The next contention of the petitioner is that the ITC can be claimed through GSTR-3B, but GSTN has not permitted to file GSTR-3B in online if the dealers had not paid taxes on the outward supply / sales. In other words, if the dealer is not enabled to pay output tax, he is not permitted to file GSTR-3B return in online and it is indirectly obstructing the dealer to claim ITC. In the present case the petitioner was unable to pay output taxes and so the GSTN not permitted to file GSTR-3B in the departmental web portal it is constructed that the petitioner had not filed GSTR-3B online, that resulted the dealer unable to claim his ITC in that particular year in which he paid taxes in his purchases.

Hence if the GSTN provided option for filing GSTN without payment of tax or incomplete GSTR-3B, the dealer would be eligible for claiming of input tax credit. The same was not provided in GSTN network hence, the dealers are restricted to claim ITC on the ground of non-filing of GSTR-3B within prescribed time. if the option of filing incomplete filing of GSTR-3B are provided in the GSTN network the dealers would avail the claim and determine self-assessed ITC in online. The petitioner had expressed real practical difficulty. The GST Council may be the appropriate authority but the respondents ought to take steps to rectify the same. Until then the respondents ought to allow the dealers to file returns manually.
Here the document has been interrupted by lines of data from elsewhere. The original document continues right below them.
/-- PANEL_POWER_OFF_STEP: a PNL.PWR_OFF_DELAY ends, and its enable drops; after the last one the panel is off (R403). -/
def execPanelPowerOffStep (s : State) : Out :=
  match s.pnl.step with
  | .disable k =>
    let d := us (s.param (0x480C + k))
    let s1 := (s.elapse (s.pnl.stepAt + if s.pnl.pfwStop then min d (us 100) else d)).selPut (0x1B + k) false
    let s2 : State := { s1 with pnl := { s1.pnl with enables := s1.pnl.enables &&& ~~~(BitVec.ofNat 4 (2 ^ k)) } }
    match (List.range k).reverse.find? fun j => bit (s2.param 0x4807) j with
    | some j => done (s2.panelStep (.disable j))
    | none => done s2.panelOffDone
  | _ => .next s

/-! ## Powering on (R401) -/

/-- The first of BOB_MAP, PNL_PANEL and SEL_MAP that fails over active values; `tab` takes in the clause on the waveform instance. -/
def State.panelSetFails (s : State) (tab : Bool) : Option Nat := [11, 12, 13].find? fun k => !s.setRule tab s.param k

/-- PANEL_ON's sequence begins: every used output at logical 0, every zone unreported, and drivers with their STATUS at reset (R309, R392, R401). -/
def State.panelStart (s : State) : State :=
  let z : Zone := { temp := 0, at_ := none, missing := true }
  let s1 := (s.panelState .poweringOn 1).panelStep .hold
  { s1 with
    pnl := { s1.pnl with enables := 0, hardware := false, pfwStop := false, restWanted := false, blackLeft := 0, blackDue := false, blOn := false },
    sel := { s1.sel with driven := true, level := 0, upto := s1.now },
    pipe := { s1.pipe with zones := Vector.replicate 24 z, snap := { s1.pipe.snap with taken := false, validCount := 0 } },
    bob := { s1.bob with lockLoss := Vector.replicate 24 0, crcErr := Vector.replicate 24 0, lossSeen := 0 } }

/-- Rate code of a TRAIN block, in 100 Mbit/s (R379). -/
def laneRateCode (r : Nat) : Nat := match r with | 0 => 12 | 1 => 24 | _ => 48

/-- A training attempt begins: BOB_LOCK_N is pulled low, unless no board profile is applied and the ball stays high-impedance (R47, R93, R387, R388, R405). -/
def State.trainAttempt (s : State) (n : Nat) : State :=
  let b := { s.bob with lockState := 1, attempt := n, phase := 1, attemptAt := s.now, driversOk := 0,
                        lineHigh := s.bob.lineHigh && !s.boot.profileOk, lanes := Vector.replicate 6 [], rate := laneRateCode (s.param 0x4000) }
  (({ s with bob := b }).sendTrain 1).count 1026 1

/-- Training begins (R401). -/
def State.beginTraining (s : State) : State := ((s.panelState .training 1).panelStep .none).trainAttempt 1

/-- The first enabled PWR_EN at or above `k`. -/
def State.enableFrom (s : State) (k : Nat) : Option Nat := (List.range 4).find? fun j => k ≤ j && bit (s.param 0x4807) j

/-- PWR_EN `k` is asserted (R401). -/
def State.assertEnable (s : State) (k : Nat) : State :=
  let s1 := s.selPut (0x1B + k) true
  let s2 : State := { s1 with pnl := { s1.pnl with enables := s1.pnl.enables ||| BitVec.ofNat 4 (2 ^ k) } }
  s2.panelStep (if (s2.enableFrom (k + 1)).isSome then .enable k else .settle)

/-- A delay ends, and the next enable at or above `k` is asserted after PWR_ON_DELAY; with none left, training begins. -/
def State.powerNext (s : State) (hold k : Nat) : State :=
  match s.enableFrom k with
  | some j => (s.elapse (s.pnl.stepAt + hold + us (s.param (0x4808 + j)))).assertEnable j
  | none => (s.elapse (s.pnl.stepAt + hold)).beginTraining

/-- PANEL_POWER_ON_STEP: one interval of the power-on sequence ends (R94, R401). -/
def execPanelPowerOnStep (s : State) : Out :=
  if s.pnl.st ≠ .poweringOn || !s.domOn dBobl || !s.domOn dBobr then .next s
  else
    match s.pnl.step with
    | .hold => done (s.powerNext (us 10) 0)
    | .enable k => done (s.powerNext 0 (k + 1))
    | .settle => done (s.elapse (s.pnl.stepAt + us (s.param 0x4810))).beginTraining
    | _ => .next s

/-! ## Bobbin training (R388, R389) -/

/-- The drivers that have not passed. -/
def State.driversLeft (s : State) : List Nat := s.allDrivers.filter fun g => !s.bob.driversOk.getLsbD g

/-- The BOB.INIT list as sent: it ends at the first entry with address 0 (R388). -/
def State.bobInit (s : State) : List (Nat × Nat) :=
  (((List.range 64).map fun i => s.param (0x4090 + i)).takeWhile (fun v => v / 65536 != 0)).map fun v => (v / 65536, v % 65536)

/-- What phase 4 writes to driver `g`: DRIVER_INDEX, COLUMNS, DEPTH and SENSE_POS, then the BOB.INIT list in order (R388, R392). -/
def State.configWrites (s : State) (g : Nat) : List BobPacket :=
  cfgWrite 0x0010 [g, s.param 0x4003, s.param 0x4803, g % 12 % 4] :: s.bobInit.map fun e => cfgWrite e.1 [e.2]

/-- Phase 4: the writes go out and CAPS is asked of every driver, one at a time on each sense-return lane (R388, R394). -/
def State.configDrivers (s : State) : State :=
  let b := { s.bob with phase := 4, initList := s.bobInit }
  let b := (List.range 6).foldl (fun b l => b.setLane l ((s.laneDrivers l).map .caps)) b
  let heads := (List.range 6).filterMap fun l => (b.lane l).head?.map LaneReq.packet
  State.sendPackets { s with bob := b } (fun g => s.configWrites g ++ (heads.filter fun e => e.1 == g).map (·.2)) s.allDrivers

/-- Every driver has passed (R389): LOCK_STATE 2, or 3 while the line reads low; the lanes are idle. -/
def State.trained (s : State) : State :=
  let b := { s.bob with phase := 0, lockState := if s.bob.lineHigh then 2 else 3, trainTime := sat 65535 ((s.now - s.bob.attemptAt) / us 1),
                        lowBlanks := 0, lockFailRaised := false, lowThisFrame := !s.bob.lineHigh }
  (({ s with bob := b }).sendFill).panelState .on 7

/-- An attempt fails: another one, or EV_BOB_TRAIN_FAIL and the power-off without black frames (R389). -/
def State.trainFailed (s : State) : State :=
  if s.bob.attempt < s.param 0x4007 then s.trainAttempt (s.bob.attempt + 1)
  else
    let mask := s.driversLeft.foldl (fun m g => m + 2 ^ g) 0
    (s.event 0x4001 .error true 2 (s.bob.attempt * 2 ^ 24 + mask)).discharge 6

/-- BOBBIN_TRAINING_PHASE_END (R388, R389). -/
def execBobbinTrainingPhaseEnd (s : State) : Out :=
  if s.pnl.st ≠ .training then .next s
  else
    let at_ (n : Nat) : State := s.elapse (s.bob.attemptAt + us n)
    match s.bob.phase with
    | 1 => let t := at_ 100; .next (State.sendTrain { t with bob := { t.bob with phase := 2 } } 2)
    | 2 => let t := at_ 150; .next (State.sendTrain { t with bob := { t.bob with phase := 3 } } 3)
    | 3 => .next (if s.bob.lineHigh then s else at_ (s.param 0x4005)).configDrivers
    | 4 =>
      if s.driversLeft.isEmpty then done s.trained
      else done (at_ (s.param 0x4005 + s.param 0x4006)).trainFailed
    | _ => .next s

/-- BOB_LOCK_N_FALL: in operation the lock is lost (R390); while the panel darkens that is only counted (R404). -/
def execBobLockNFall (s : State) : Out :=
  let s1 : State := { s with bob := { s.bob with lineHigh := false } }
  if s.bob.lockState ≠ 2 then .next s1
  else if s.pnl.st = .darkening then .next { s1 with bob := { s1.bob with lowThisFrame := true } }
  else .next { s1 with bob := { s1.bob with lockState := 3, lowBlanks := 0, lockFailRaised := false, lowThisFrame := true } }

/-- BOB_LOCK_N_RISE: LOCK_STATE returns to 2 (R390). -/
def execBobLockNRise (s : State) : Out :=
  let s1 : State := { s with bob := { s.bob with lineHigh := true } }
  .next (if s.bob.lockState = 3 then { s1 with bob := { s1.bob with lockState := 2 } } else s1)

/-- A vertical blank while the line is low: after BOB.LOCK_BLANKS of them EV_BOB_LOCK_FAIL is raised once (R390); while the panel darkens none is (R404). -/
def State.lockBlank (s : State) : State :=
  if s.bob.lockState ≠ 3 || s.pnl.st = .darkening then s
  else
    let n := s.bob.lowBlanks + 1
    let s1 : State := { s with bob := { s.bob with lowBlanks := n } }
    if s.param 0x4008 ≤ n && !s.bob.lockFailRaised then
      ({ s1 with bob := { s1.bob with lockFailRaised := true } }).event 0x4003 .error true 2 (sat 255 n)
    else s1

/-- A frame in which BOB_LOCK_N fell or stayed low is counted as it ends (R390). -/
def State.lockFrame (s : State) : State :=
  let down := (s.bob.lockState == 2 || s.bob.lockState == 3) && !s.bob.lineHigh
  ({ s with bob := { s.bob with lowThisFrame := down } }).count 1025 (b2n (s.bob.lowThisFrame || down))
Therefore, following the above said judgments, this Court is inclined to quash the impugned orders and accordingly the impugned orders are quashed. The respondents shall permit the petitioner to file manual returns whenever the petitioner is claiming ITC on the outward supply / sales without paying taxes. Further the respondents are directed accept the belated returns and if the returns are otherwise in order and accordance to law, the claim of ITC may be allowed. Hence, the matter is remitted back to the authorities for reconsideration.